Where does "hbError" appear in the data? Return each line that holds it.

Extracted data entries
++++
theorem State.setImage_inv (s : State) (f : Nat) (x : Option FieldImage) (hI : s.Good wq) : (State.setImage s f x).Good wq := by
  unfold State.setImage
  repeat' (first | with_reducible assumption | (with_reducible refine State.Good.mk_of ?_; with_reducible refine State.Good.parts ?_))

theorem State.freeWord_inv (s : State) (hI : s.Good wq) : InvAt wq Prod.snd (State.freeWord s) := by
  unfold State.freeWord
  repeat' (first | with_reducible assumption | with_reducible apply InvAt.snd | (with_reducible refine State.Good.mk_of ?_; with_reducible refine State.Good.parts ?_))
theorem State.freeWord_at (s : State) (hI : s.Good wq) : (Prod.snd (State.freeWord s)).Good wq := InvAt.inv (State.freeWord_inv _ hI)

theorem State.freeNat_inv (s : State) (hI : s.Good wq) : InvAt wq Prod.snd (State.freeNat s) := by
  unfold State.freeNat
  repeat' (first | with_reducible assumption | with_reducible apply InvAt.snd | (with_reducible refine State.Good.mk_of ?_; with_reducible refine State.Good.parts ?_))
theorem State.freeNat_at (s : State) (hI : s.Good wq) : (Prod.snd (State.freeNat s)).Good wq := InvAt.inv (State.freeNat_inv _ hI)

theorem State.passTake_inv (s : State) (r : EvRec) (hI : s.Good wq) : (State.passTake s r).Good wq := by
  unfold State.passTake
  repeat' (first | with_reducible assumption | with_reducible apply State.Good.ite | with_reducible apply State.bump_inv | (with_reducible refine State.Good.mk_of ?_; with_reducible refine State.Good.parts ?_))

theorem State.post_inv (s : State) (code src arg : Nat) (hI : s.Good wq) : (State.post s code src arg).Good wq := by
  unfold State.post
  repeat' (first | with_reducible assumption | with_reducible apply State.passTake_inv | (with_reducible refine State.Good.mk_of ?_; with_reducible refine State.Good.parts ?_))

theorem State.postAt_inv (s : State) (t : Word) (code src arg : Nat) (hI : s.Good wq) : (State.postAt s t code src arg).Good wq := by
  unfold State.postAt
  repeat' (first | with_reducible assumption | with_reducible apply State.passTake_inv | (with_reducible refine State.Good.mk_of ?_; with_reducible refine State.Good.parts ?_))

theorem State.logEntry_inv (s : State) (code src arg detail : Nat) (hI : s.Good wq) : (State.logEntry s code src arg detail).Good wq := by
  unfold State.logEntry
  repeat' (first | with_reducible assumption | with_reducible apply State.Good.ite | (with_reducible refine State.Good.mk_of ?_; with_reducible refine State.Good.parts ?_))

theorem State.postLog_inv (s : State) (code src arg : Nat) (hI : s.Good wq) : (State.postLog s code src arg).Good wq := by
  unfold State.postLog
  repeat' (first | with_reducible assumption | with_reducible apply State.logEntry_inv | with_reducible apply State.post_inv)

theorem State.logOpen_inv (s : State) (src arg : Nat) (hI : s.Good wq) : (State.logOpen s src arg).Good wq := by
  unfold State.logOpen
  repeat' (first | with_reducible assumption | with_reducible apply State.logEntry_inv | with_reducible apply State.freeNat_at)

theorem State.see_inv (s : State) (k i : Nat) (hI : s.Good wq) : (State.see s k i).Good wq := by
  unfold State.see
  repeat' (first | with_reducible assumption | (with_reducible refine State.Good.mk_of ?_; with_reducible refine State.Good.parts ?_))

theorem State.interrupt_inv (s : State) (n : Nat) (hI : s.Good wq) : (State.interrupt s n).Good wq := by
  unfold State.interrupt
  repeat' (first | with_reducible assumption | with_reducible apply State.Good.ite | with_reducible apply State.put_inv | (with_reducible refine State.Good.mk_of ?_; with_reducible refine State.Good.parts ?_))

theorem State.hbError_inv (s : State) (f : Fld) (hI : s.Good wq) : (State.hbError s f).Good wq := by
  unfold State.hbError
  repeat' (first | with_reducible assumption | with_reducible apply State.Good.ite | with_reducible apply State.interrupt_inv | with_reducible apply State.raise_inv)

theorem State.noteMode_inv (s : State) (old new : Mode) (c : Cause) (lost flags req : Nat) (hI : s.Good wq) : (State.noteMode s old new c lost flags req).Good wq := by
  unfold State.noteMode
  repeat' (first | with_reducible assumption | with_reducible apply State.Good.ite | with_reducible apply State.interrupt_inv | with_reducible apply State.logEntry_inv | with_reducible apply State.post_inv | with_reducible apply State.setReg_inv)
++++
• **COMPLETED EXERCISE**:
theorem State.hbError_inv (s : State) (f : Fld) (hI : s.Good wq) : (State.hbError s f).Good wq := by
  unfold State.hbError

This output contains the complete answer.